Material shown: Begin

-- ==== Sys2Proof/Machine/Dispatch.lean ====
section
/-! DEFINITION. The meaning of every instruction, one arm per constructor. -/

namespace Sys2Proof.Machine

/-- What an instruction does to a state whose PC is its own address. -/
def exec (i : Instr) (s : State) : Host.Outcome State Fault Refusal :=
  match i with
  | .brset n dd rr => Sys2Proof.Machine.execBrset n dd rr s
  | .brclr n dd rr => Sys2Proof.Machine.execBrclr n dd rr s
  | .bset n dd => Sys2Proof.Machine.execBset n dd s
  | .bclr n dd => Sys2Proof.Machine.execBclr n dd s
  | .bra rr => Sys2Proof.Machine.execBra rr s
  | .brn rr => Sys2Proof.Machine.execBrn rr s
  | .bhi rr => Sys2Proof.Machine.execBhi rr s
  | .bls rr => Sys2Proof.Machine.execBls rr s
  | .bcc rr => Sys2Proof.Machine.execBcc rr s
  | .bcs rr => Sys2Proof.Machine.execBcs rr s
  | .bne rr => Sys2Proof.Machine.execBne rr s
  | .beq rr => Sys2Proof.Machine.execBeq rr s
  | .bhcc rr => Sys2Proof.Machine.execBhcc rr s
  | .bhcs rr => Sys2Proof.Machine.execBhcs rr s
  | .bpl rr => Sys2Proof.Machine.execBpl rr s
  | .bmi rr => Sys2Proof.Machine.execBmi rr s
  | .bmc rr => Sys2Proof.Machine.execBmc rr s
  | .bms rr => Sys2Proof.Machine.execBms rr s
  | .bil rr => Sys2Proof.Machine.execBil rr s
  | .bih rr => Sys2Proof.Machine.execBih rr s
  | .neg ea => Sys2Proof.Machine.execNeg ea s
  | .cbeq form rr => Sys2Proof.Machine.execCbeq form rr s
  | .com ea => Sys2Proof.Machine.execCom ea s
  | .lsr ea => Sys2Proof.Machine.execLsr ea s
  | .sthx dd => Sys2Proof.Machine.execSthx dd s
  | .ror ea => Sys2Proof.Machine.execRor ea s
  | .asr ea => Sys2Proof.Machine.execAsr ea s
  | .lsl ea => Sys2Proof.Machine.execLsl ea s
  | .rol ea => Sys2Proof.Machine.execRol ea s
  | .dec ea => Sys2Proof.Machine.execDec ea s
  | .dbnz ea rr => Sys2Proof.Machine.execDbnz ea rr s
  | .inc ea => Sys2Proof.Machine.execInc ea s
  | .tst ea => Sys2Proof.Machine.execTst ea s
  | .clr ea => Sys2Proof.Machine.execClr ea s
  | .nega => Sys2Proof.Machine.execNega s
  | .cbeqa ii rr => Sys2Proof.Machine.execCbeqa ii rr s
  | .mul => Sys2Proof.Machine.execMul s
  | .coma => Sys2Proof.Machine.execComa s
  | .lsra => Sys2Proof.Machine.execLsra s
  | .ldhx src => Sys2Proof.Machine.execLdhx src s
  | .rora => Sys2Proof.Machine.execRora s
  | .asra => Sys2Proof.Machine.execAsra s
  | .lsla => Sys2Proof.Machine.execLsla s
  | .rola => Sys2Proof.Machine.execRola s
  | .deca => Sys2Proof.Machine.execDeca s
  | .dbnza rr => Sys2Proof.Machine.execDbnza rr s
  | .inca => Sys2Proof.Machine.execInca s
  | .tsta => Sys2Proof.Machine.execTsta s
  | .mov form => Sys2Proof.Machine.execMov form s
  | .clra => Sys2Proof.Machine.execClra s
  | .negx => Sys2Proof.Machine.execNegx s
  | .cbeqx ii rr => Sys2Proof.Machine.execCbeqx ii rr s
  | .div => Sys2Proof.Machine.execDiv s
  | .comx => Sys2Proof.Machine.execComx s
  | .lsrx => Sys2Proof.Machine.execLsrx s
  | .rorx => Sys2Proof.Machine.execRorx s
  | .asrx => Sys2Proof.Machine.execAsrx s
  | .lslx => Sys2Proof.Machine.execLslx s
  | .rolx => Sys2Proof.Machine.execRolx s
  | .decx => Sys2Proof.Machine.execDecx s
  | .dbnzx rr => Sys2Proof.Machine.execDbnzx rr s
  | .incx => Sys2Proof.Machine.execIncx s
  | .tstx => Sys2Proof.Machine.execTstx s
  | .clrx => Sys2Proof.Machine.execClrx s
  | .nsa => Sys2Proof.Machine.execNsa s
  | .cphx src => Sys2Proof.Machine.execCphx src s
  | .daa => Sys2Proof.Machine.execDaa s
  | .rti => Sys2Proof.Machine.execRti s
  | .rts => Sys2Proof.Machine.execRts s
  | .swi => Sys2Proof.Machine.execSwi s
  | .tap => Sys2Proof.Machine.execTap s
  | .tpa => Sys2Proof.Machine.execTpa s
  | .pula => Sys2Proof.Machine.execPula s
  | .psha => Sys2Proof.Machine.execPsha s
  | .pulx => Sys2Proof.Machine.execPulx s
  | .pshx => Sys2Proof.Machine.execPshx s
  | .pulh => Sys2Proof.Machine.execPulh s
  | .pshh => Sys2Proof.Machine.execPshh s
  | .clrh => Sys2Proof.Machine.execClrh s
  | .stop => Sys2Proof.Machine.execStop s
  | .wait => Sys2Proof.Machine.execWait s
  | .bge rr => Sys2Proof.Machine.execBge rr s
  | .blt rr => Sys2Proof.Machine.execBlt rr s
  | .bgt rr => Sys2Proof.Machine.execBgt rr s
  | .ble rr => Sys2Proof.Machine.execBle rr s
  | .txs => Sys2Proof.Machine.execTxs s
  | .tsx => Sys2Proof.Machine.execTsx s
  | .tax => Sys2Proof.Machine.execTax s
  | .clc => Sys2Proof.Machine.execClc s
  | .sec => Sys2Proof.Machine.execSec s
  | .cli => Sys2Proof.Machine.execCli s
  | .sei => Sys2Proof.Machine.execSei s
  | .rsp => Sys2Proof.Machine.execRsp s
  | .nop => Sys2Proof.Machine.execNop s
  | .txa => Sys2Proof.Machine.execTxa s
  | .sub src => Sys2Proof.Machine.execSub src s
  | .cmp src => Sys2Proof.Machine.execCmp src s
  | .sbc src => Sys2Proof.Machine.execSbc src s
  | .cpx src => Sys2Proof.Machine.execCpx src s
  | .and src => Sys2Proof.Machine.execAnd src s
  | .bit src => Sys2Proof.Machine.execBit src s
  | .lda src => Sys2Proof.Machine.execLda src s
  | .ais ii => Sys2Proof.Machine.execAis ii s
  | .eor src => Sys2Proof.Machine.execEor src s
  | .adc src => Sys2Proof.Machine.execAdc src s
  | .ora src => Sys2Proof.Machine.execOra src s
  | .add src => Sys2Proof.Machine.execAdd src s
  | .bsr rr => Sys2Proof.Machine.execBsr rr s
  | .ldx src => Sys2Proof.Machine.execLdx src s
  | .aix ii => Sys2Proof.Machine.execAix ii s
  | .sta ea => Sys2Proof.Machine.execSta ea s
  | .jmp ea => Sys2Proof.Machine.execJmp ea s
  | .jsr ea => Sys2Proof.Machine.execJsr ea s
  | .stx ea => Sys2Proof.Machine.execStx ea s
  | .asl ea => Sys2Proof.Machine.execAsl ea s
  | .asla => Sys2Proof.Machine.execAsla s
  | .aslx => Sys2Proof.Machine.execAslx s
  | .bhs rr => Sys2Proof.Machine.execBhs rr s
  | .blo rr => Sys2Proof.Machine.execBlo rr s

end Sys2Proof.Machine
end

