-- ==== Sys2Proof/Laws/State.lean ====
section
/-! SUPPORT. What each named update of the state does to each field, and to the readings of the state that depend on one
field only. -/

namespace Sys2Proof.Machine

/-! ### `State.setA` -/

@[simp] theorem State.setA_a (s : State) (v : Byte) : (s.setA v).a = v := rfl
@[simp] theorem State.setA_h (s : State) (v : Byte) : (s.setA v).h = s.h := rfl
@[simp] theorem State.setA_x (s : State) (v : Byte) : (s.setA v).x = s.x := rfl
@[simp] theorem State.setA_sp (s : State) (v : Byte) : (s.setA v).sp = s.sp := rfl
@[simp] theorem State.setA_pc (s : State) (v : Byte) : (s.setA v).pc = s.pc := rfl
@[simp] theorem State.setA_ccr (s : State) (v : Byte) : (s.setA v).ccr = s.ccr := rfl
@[simp] theorem State.setA_run (s : State) (v : Byte) : (s.setA v).run = s.run := rfl
@[simp] theorem State.setA_mask (s : State) (v : Byte) : (s.setA v).mask = s.mask := rfl
@[simp] theorem State.setA_irqEnable (s : State) (v : Byte) : (s.setA v).irqEnable = s.irqEnable := rfl
@[simp] theorem State.setA_mem (s : State) (v : Byte) : (s.setA v).mem = s.mem := rfl
@[simp] theorem State.setA_env (s : State) (v : Byte) : (s.setA v).env = s.env := rfl
@[simp] theorem State.setA_future (s : State) (v : Byte) : (s.setA v).future = s.future := rfl
@[simp] theorem State.setA_draws (s : State) (v : Byte) : (s.setA v).draws = s.draws := rfl
@[simp] theorem State.setA_devOut (s : State) (v : Byte) : (s.setA v).devOut = s.devOut := rfl
@[simp] theorem State.setA_cfg (s : State) (v : Byte) : (s.setA v).cfg = s.cfg := rfl
@[simp] theorem State.setA_hx (s : State) (v : Byte) : (s.setA v).hx = s.hx := rfl
@[simp] theorem State.setA_kind (s : State) (v : Byte) (a : Word) : (s.setA v).kind a = s.kind a := rfl
@[simp] theorem State.setA_present (s : State) (v : Byte) (a : Word) : (s.setA v).present a = s.present a := rfl
@[simp] theorem State.setA_peek (s : State) (v : Byte) (a : Word) : (s.setA v).peek a = s.peek a := rfl
@[simp] theorem State.setA_byteAt (s : State) (v : Byte) (a : Word) : (s.setA v).byteAt a = s.byteAt a := rfl
@[simp] theorem State.setA_nextPc (s : State) (v : Byte) (len : Nat) : (s.setA v).nextPc len = s.nextPc len := rfl

/-! ### `State.setH` -/

@[simp] theorem State.setH_a (s : State) (v : Byte) : (s.setH v).a = s.a := rfl
@[simp] theorem State.setH_h (s : State) (v : Byte) : (s.setH v).h = v := rfl
@[simp] theorem State.setH_x (s : State) (v : Byte) : (s.setH v).x = s.x := rfl
@[simp] theorem State.setH_sp (s : State) (v : Byte) : (s.setH v).sp = s.sp := rfl
@[simp] theorem State.setH_pc (s : State) (v : Byte) : (s.setH v).pc = s.pc := rfl
@[simp] theorem State.setH_ccr (s : State) (v : Byte) : (s.setH v).ccr = s.ccr := rfl
@[simp] theorem State.setH_run (s : State) (v : Byte) : (s.setH v).run = s.run := rfl
@[simp] theorem State.setH_mask (s : State) (v : Byte) : (s.setH v).mask = s.mask := rfl
@[simp] theorem State.setH_irqEnable (s : State) (v : Byte) : (s.setH v).irqEnable = s.irqEnable := rfl
@[simp] theorem State.setH_mem (s : State) (v : Byte) : (s.setH v).mem = s.mem := rfl
@[simp] theorem State.setH_env (s : State) (v : Byte) : (s.setH v).env = s.env := rfl
@[simp] theorem State.setH_future (s : State) (v : Byte) : (s.setH v).future = s.future := rfl
@[simp] theorem State.setH_draws (s : State) (v : Byte) : (s.setH v).draws = s.draws := rfl
@[simp] theorem State.setH_devOut (s : State) (v : Byte) : (s.setH v).devOut = s.devOut := rfl
@[simp] theorem State.setH_cfg (s : State) (v : Byte) : (s.setH v).cfg = s.cfg := rfl
@[simp] theorem State.setH_kind (s : State) (v : Byte) (a : Word) : (s.setH v).kind a = s.kind a := rfl
@[simp] theorem State.setH_present (s : State) (v : Byte) (a : Word) : (s.setH v).present a = s.present a := rfl
@[simp] theorem State.setH_peek (s : State) (v : Byte) (a : Word) : (s.setH v).peek a = s.peek a := rfl
@[simp] theorem State.setH_byteAt (s : State) (v : Byte) (a : Word) : (s.setH v).byteAt a = s.byteAt a := rfl
@[simp] theorem State.setH_nextPc (s : State) (v : Byte) (len : Nat) : (s.setH v).nextPc len = s.nextPc len := rfl

/-! ### `State.setX` -/

@[simp] theorem State.setX_a (s : State) (v : Byte) : (s.setX v).a = s.a := rfl
@[simp] theorem State.setX_h (s : State) (v : Byte) : (s.setX v).h = s.h := rfl
@[simp] theorem State.setX_x (s : State) (v : Byte) : (s.setX v).x = v := rfl
@[simp] theorem State.setX_sp (s : State) (v : Byte) : (s.setX v).sp = s.sp := rfl
@[simp] theorem State.setX_pc (s : State) (v : Byte) : (s.setX v).pc = s.pc := rfl
@[simp] theorem State.setX_ccr (s : State) (v : Byte) : (s.setX v).ccr = s.ccr := rfl
@[simp] theorem State.setX_run (s : State) (v : Byte) : (s.setX v).run = s.run := rfl
@[simp] theorem State.setX_mask (s : State) (v : Byte) : (s.setX v).mask = s.mask := rfl
@[simp] theorem State.setX_irqEnable (s : State) (v : Byte) : (s.setX v).irqEnable = s.irqEnable := rfl
@[simp] theorem State.setX_mem (s : State) (v : Byte) : (s.setX v).mem = s.mem := rfl
@[simp] theorem State.setX_env (s : State) (v : Byte) : (s.setX v).env = s.env := rfl
@[simp] theorem State.setX_future (s : State) (v : Byte) : (s.setX v).future = s.future := rfl
@[simp] theorem State.setX_draws (s : State) (v : Byte) : (s.setX v).draws = s.draws := rfl
@[simp] theorem State.setX_devOut (s : State) (v : Byte) : (s.setX v).devOut = s.devOut := rfl
@[simp] theorem State.setX_cfg (s : State) (v : Byte) : (s.setX v).cfg = s.cfg := rfl
@[simp] theorem State.setX_kind (s : State) (v : Byte) (a : Word) : (s.setX v).kind a = s.kind a := rfl
@[simp] theorem State.setX_present (s : State) (v : Byte) (a : Word) : (s.setX v).present a = s.present a := rfl
@[simp] theorem State.setX_peek (s : State) (v : Byte) (a : Word) : (s.setX v).peek a = s.peek a := rfl
@[simp] theorem State.setX_byteAt (s : State) (v : Byte) (a : Word) : (s.setX v).byteAt a = s.byteAt a := rfl
@[simp] theorem State.setX_nextPc (s : State) (v : Byte) (len : Nat) : (s.setX v).nextPc len = s.nextPc len := rfl

/-! ### `State.setHx` -/

@[simp] theorem State.setHx_a (s : State) (v : Word) : (s.setHx v).a = s.a := rfl
@[simp] theorem State.setHx_h (s : State) (v : Word) : (s.setHx v).h = hiByte v := rfl
@[simp] theorem State.setHx_x (s : State) (v : Word) : (s.setHx v).x = loByte v := rfl
@[simp] theorem State.setHx_sp (s : State) (v : Word) : (s.setHx v).sp = s.sp := rfl
@[simp] theorem State.setHx_pc (s : State) (v : Word) : (s.setHx v).pc = s.pc := rfl
@[simp] theorem State.setHx_ccr (s : State) (v : Word) : (s.setHx v).ccr = s.ccr := rfl
@[simp] theorem State.setHx_run (s : State) (v : Word) : (s.setHx v).run = s.run := rfl
@[simp] theorem State.setHx_mask (s : State) (v : Word) : (s.setHx v).mask = s.mask := rfl
@[simp] theorem State.setHx_irqEnable (s : State) (v : Word) : (s.setHx v).irqEnable = s.irqEnable := rfl
@[simp] theorem State.setHx_mem (s : State) (v : Word) : (s.setHx v).mem = s.mem := rfl
@[simp] theorem State.setHx_env (s : State) (v : Word) : (s.setHx v).env = s.env := rfl
@[simp] theorem State.setHx_future (s : State) (v : Word) : (s.setHx v).future = s.future := rfl
@[simp] theorem State.setHx_draws (s : State) (v : Word) : (s.setHx v).draws = s.draws := rfl
@[simp] theorem State.setHx_devOut (s : State) (v : Word) : (s.setHx v).devOut = s.devOut := rfl
@[simp] theorem State.setHx_cfg (s : State) (v : Word) : (s.setHx v).cfg = s.cfg := rfl
@[simp] theorem State.setHx_kind (s : State) (v : Word) (a : Word) : (s.setHx v).kind a = s.kind a := rfl
@[simp] theorem State.setHx_present (s : State) (v : Word) (a : Word) : (s.setHx v).present a = s.present a := rfl
@[simp] theorem State.setHx_peek (s : State) (v : Word) (a : Word) : (s.setHx v).peek a = s.peek a := rfl
@[simp] theorem State.setHx_byteAt (s : State) (v : Word) (a : Word) : (s.setHx v).byteAt a = s.byteAt a := rfl
@[simp] theorem State.setHx_nextPc (s : State) (v : Word) (len : Nat) : (s.setHx v).nextPc len = s.nextPc len := rfl

/-! ### `State.setSp` -/

@[simp] theorem State.setSp_a (s : State) (v : Word) : (s.setSp v).a = s.a := rfl
@[simp] theorem State.setSp_h (s : State) (v : Word) : (s.setSp v).h = s.h := rfl
@[simp] theorem State.setSp_x (s : State) (v : Word) : (s.setSp v).x = s.x := rfl
@[simp] theorem State.setSp_sp (s : State) (v : Word) : (s.setSp v).sp = v := rfl
@[simp] theorem State.setSp_pc (s : State) (v : Word) : (s.setSp v).pc = s.pc := rfl
@[simp] theorem State.setSp_ccr (s : State) (v : Word) : (s.setSp v).ccr = s.ccr := rfl
@[simp] theorem State.setSp_run (s : State) (v : Word) : (s.setSp v).run = s.run := rfl
@[simp] theorem State.setSp_mask (s : State) (v : Word) : (s.setSp v).mask = s.mask := rfl
@[simp] theorem State.setSp_irqEnable (s : State) (v : Word) : (s.setSp v).irqEnable = s.irqEnable := rfl
@[simp] theorem State.setSp_mem (s : State) (v : Word) : (s.setSp v).mem = s.mem := rfl
@[simp] theorem State.setSp_env (s : State) (v : Word) : (s.setSp v).env = s.env := rfl
@[simp] theorem State.setSp_future (s : State) (v : Word) : (s.setSp v).future = s.future := rfl
@[simp] theorem State.setSp_draws (s : State) (v : Word) : (s.setSp v).draws = s.draws := rfl
@[simp] theorem State.setSp_devOut (s : State) (v : Word) : (s.setSp v).devOut = s.devOut := rfl
@[simp] theorem State.setSp_cfg (s : State) (v : Word) : (s.setSp v).cfg = s.cfg := rfl
@[simp] theorem State.setSp_hx (s : State) (v : Word) : (s.setSp v).hx = s.hx := rfl
@[simp] theorem State.setSp_kind (s : State) (v : Word) (a : Word) : (s.setSp v).kind a = s.kind a := rfl
@[simp] theorem State.setSp_present (s : State) (v : Word) (a : Word) : (s.setSp v).present a = s.present a := rfl
@[simp] theorem State.setSp_peek (s : State) (v : Word) (a : Word) : (s.setSp v).peek a = s.peek a := rfl
@[simp] theorem State.setSp_byteAt (s : State) (v : Word) (a : Word) : (s.setSp v).byteAt a = s.byteAt a := rfl
@[simp] theorem State.setSp_nextPc (s : State) (v : Word) (len : Nat) : (s.setSp v).nextPc len = s.nextPc len := rfl

/-! ### `State.setPc` -/

@[simp] theorem State.setPc_a (s : State) (v : Word) : (s.setPc v).a = s.a := rfl
@[simp] theorem State.setPc_h (s : State) (v : Word) : (s.setPc v).h = s.h := rfl
@[simp] theorem State.setPc_x (s : State) (v : Word) : (s.setPc v).x = s.x := rfl
@[simp] theorem State.setPc_sp (s : State) (v : Word) : (s.setPc v).sp = s.sp := rfl
@[simp] theorem State.setPc_pc (s : State) (v : Word) : (s.setPc v).pc = v := rfl
@[simp] theorem State.setPc_ccr (s : State) (v : Word) : (s.setPc v).ccr = s.ccr := rfl
@[simp] theorem State.setPc_run (s : State) (v : Word) : (s.setPc v).run = s.run := rfl
@[simp] theorem State.setPc_mask (s : State) (v : Word) : (s.setPc v).mask = s.mask := rfl
@[simp] theorem State.setPc_irqEnable (s : State) (v : Word) : (s.setPc v).irqEnable = s.irqEnable := rfl
@[simp] theorem State.setPc_mem (s : State) (v : Word) : (s.setPc v).mem = s.mem := rfl
@[simp] theorem State.setPc_env (s : State) (v : Word) : (s.setPc v).env = s.env := rfl
@[simp] theorem State.setPc_future (s : State) (v : Word) : (s.setPc v).future = s.future := rfl
@[simp] theorem State.setPc_draws (s : State) (v : Word) : (s.setPc v).draws = s.draws := rfl
@[simp] theorem State.setPc_devOut (s : State) (v : Word) : (s.setPc v).devOut = s.devOut := rfl
@[simp] theorem State.setPc_cfg (s : State) (v : Word) : (s.setPc v).cfg = s.cfg := rfl
@[simp] theorem State.setPc_hx (s : State) (v : Word) : (s.setPc v).hx = s.hx := rfl
@[simp] theorem State.setPc_kind (s : State) (v : Word) (a : Word) : (s.setPc v).kind a = s.kind a := rfl
@[simp] theorem State.setPc_present (s : State) (v : Word) (a : Word) : (s.setPc v).present a = s.present a := rfl
@[simp] theorem State.setPc_peek (s : State) (v : Word) (a : Word) : (s.setPc v).peek a = s.peek a := rfl
@[simp] theorem State.setPc_byteAt (s : State) (v : Word) (a : Word) : (s.setPc v).byteAt a = s.byteAt a := rfl

/-! ### `State.setCcr` -/

@[simp] theorem State.setCcr_a (s : State) (f : Flags) : (s.setCcr f).a = s.a := rfl
@[simp] theorem State.setCcr_h (s : State) (f : Flags) : (s.setCcr f).h = s.h := rfl
@[simp] theorem State.setCcr_x (s : State) (f : Flags) : (s.setCcr f).x = s.x := rfl
@[simp] theorem State.setCcr_sp (s : State) (f : Flags) : (s.setCcr f).sp = s.sp := rfl
@[simp] theorem State.setCcr_pc (s : State) (f : Flags) : (s.setCcr f).pc = s.pc := rfl
@[simp] theorem State.setCcr_ccr (s : State) (f : Flags) : (s.setCcr f).ccr = f := rfl
@[simp] theorem State.setCcr_run (s : State) (f : Flags) : (s.setCcr f).run = s.run := rfl
@[simp] theorem State.setCcr_mask (s : State) (f : Flags) : (s.setCcr f).mask = s.mask := rfl
@[simp] theorem State.setCcr_irqEnable (s : State) (f : Flags) : (s.setCcr f).irqEnable = s.irqEnable := rfl
@[simp] theorem State.setCcr_mem (s : State) (f : Flags) : (s.setCcr f).mem = s.mem := rfl
@[simp] theorem State.setCcr_env (s : State) (f : Flags) : (s.setCcr f).env = s.env := rfl
@[simp] theorem State.setCcr_future (s : State) (f : Flags) : (s.setCcr f).future = s.future := rfl
@[simp] theorem State.setCcr_draws (s : State) (f : Flags) : (s.setCcr f).draws = s.draws := rfl
@[simp] theorem State.setCcr_devOut (s : State) (f : Flags) : (s.setCcr f).devOut = s.devOut := rfl
@[simp] theorem State.setCcr_cfg (s : State) (f : Flags) : (s.setCcr f).cfg = s.cfg := rfl
@[simp] theorem State.setCcr_hx (s : State) (f : Flags) : (s.setCcr f).hx = s.hx := rfl
@[simp] theorem State.setCcr_kind (s : State) (f : Flags) (a : Word) : (s.setCcr f).kind a = s.kind a := rfl
@[simp] theorem State.setCcr_present (s : State) (f : Flags) (a : Word) : (s.setCcr f).present a = s.present a := rfl
@[simp] theorem State.setCcr_peek (s : State) (f : Flags) (a : Word) : (s.setCcr f).peek a = s.peek a := rfl
@[simp] theorem State.setCcr_byteAt (s : State) (f : Flags) (a : Word) : (s.setCcr f).byteAt a = s.byteAt a := rfl
@[simp] theorem State.setCcr_nextPc (s : State) (f : Flags) (len : Nat) : (s.setCcr f).nextPc len = s.nextPc len := rfl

Material shown: End

■ **Problem requirements**
Retype exactly, and only, the lines above from the one where "(s.setH v).mask = s.mask := rfl" occurs up to and including the one where "v).x = v := rfl" occurs.

■ **Reply to the task**
@[simp] theorem State.setH_mask (s : State) (v : Byte) : (s.setH v).mask = s.mask := rfl
@[simp] theorem State.setH_irqEnable (s : State) (v : Byte) : (s.setH v).irqEnable = s.irqEnable := rfl
@[simp] theorem State.setH_mem (s : State) (v : Byte) : (s.setH v).mem = s.mem := rfl
@[simp] theorem State.setH_env (s : State) (v : Byte) : (s.setH v).env = s.env := rfl
@[simp] theorem State.setH_future (s : State) (v : Byte) : (s.setH v).future = s.future := rfl
@[simp] theorem State.setH_draws (s : State) (v : Byte) : (s.setH v).draws = s.draws := rfl
@[simp] theorem State.setH_devOut (s : State) (v : Byte) : (s.setH v).devOut = s.devOut := rfl
@[simp] theorem State.setH_cfg (s : State) (v : Byte) : (s.setH v).cfg = s.cfg := rfl
@[simp] theorem State.setH_kind (s : State) (v : Byte) (a : Word) : (s.setH v).kind a = s.kind a := rfl
@[simp] theorem State.setH_present (s : State) (v : Byte) (a : Word) : (s.setH v).present a = s.present a := rfl
@[simp] theorem State.setH_peek (s : State) (v : Byte) (a : Word) : (s.setH v).peek a = s.peek a := rfl
@[simp] theorem State.setH_byteAt (s : State) (v : Byte) (a : Word) : (s.setH v).byteAt a = s.byteAt a := rfl
@[simp] theorem State.setH_nextPc (s : State) (v : Byte) (len : Nat) : (s.setH v).nextPc len = s.nextPc len := rfl

/-! ### `State.setX` -/

@[simp] theorem State.setX_a (s : State) (v : Byte) : (s.setX v).a = s.a := rfl
@[simp] theorem State.setX_h (s : State) (v : Byte) : (s.setX v).h = s.h := rfl
@[simp] theorem State.setX_x (s : State) (v : Byte) : (s.setX v).x = v := rfl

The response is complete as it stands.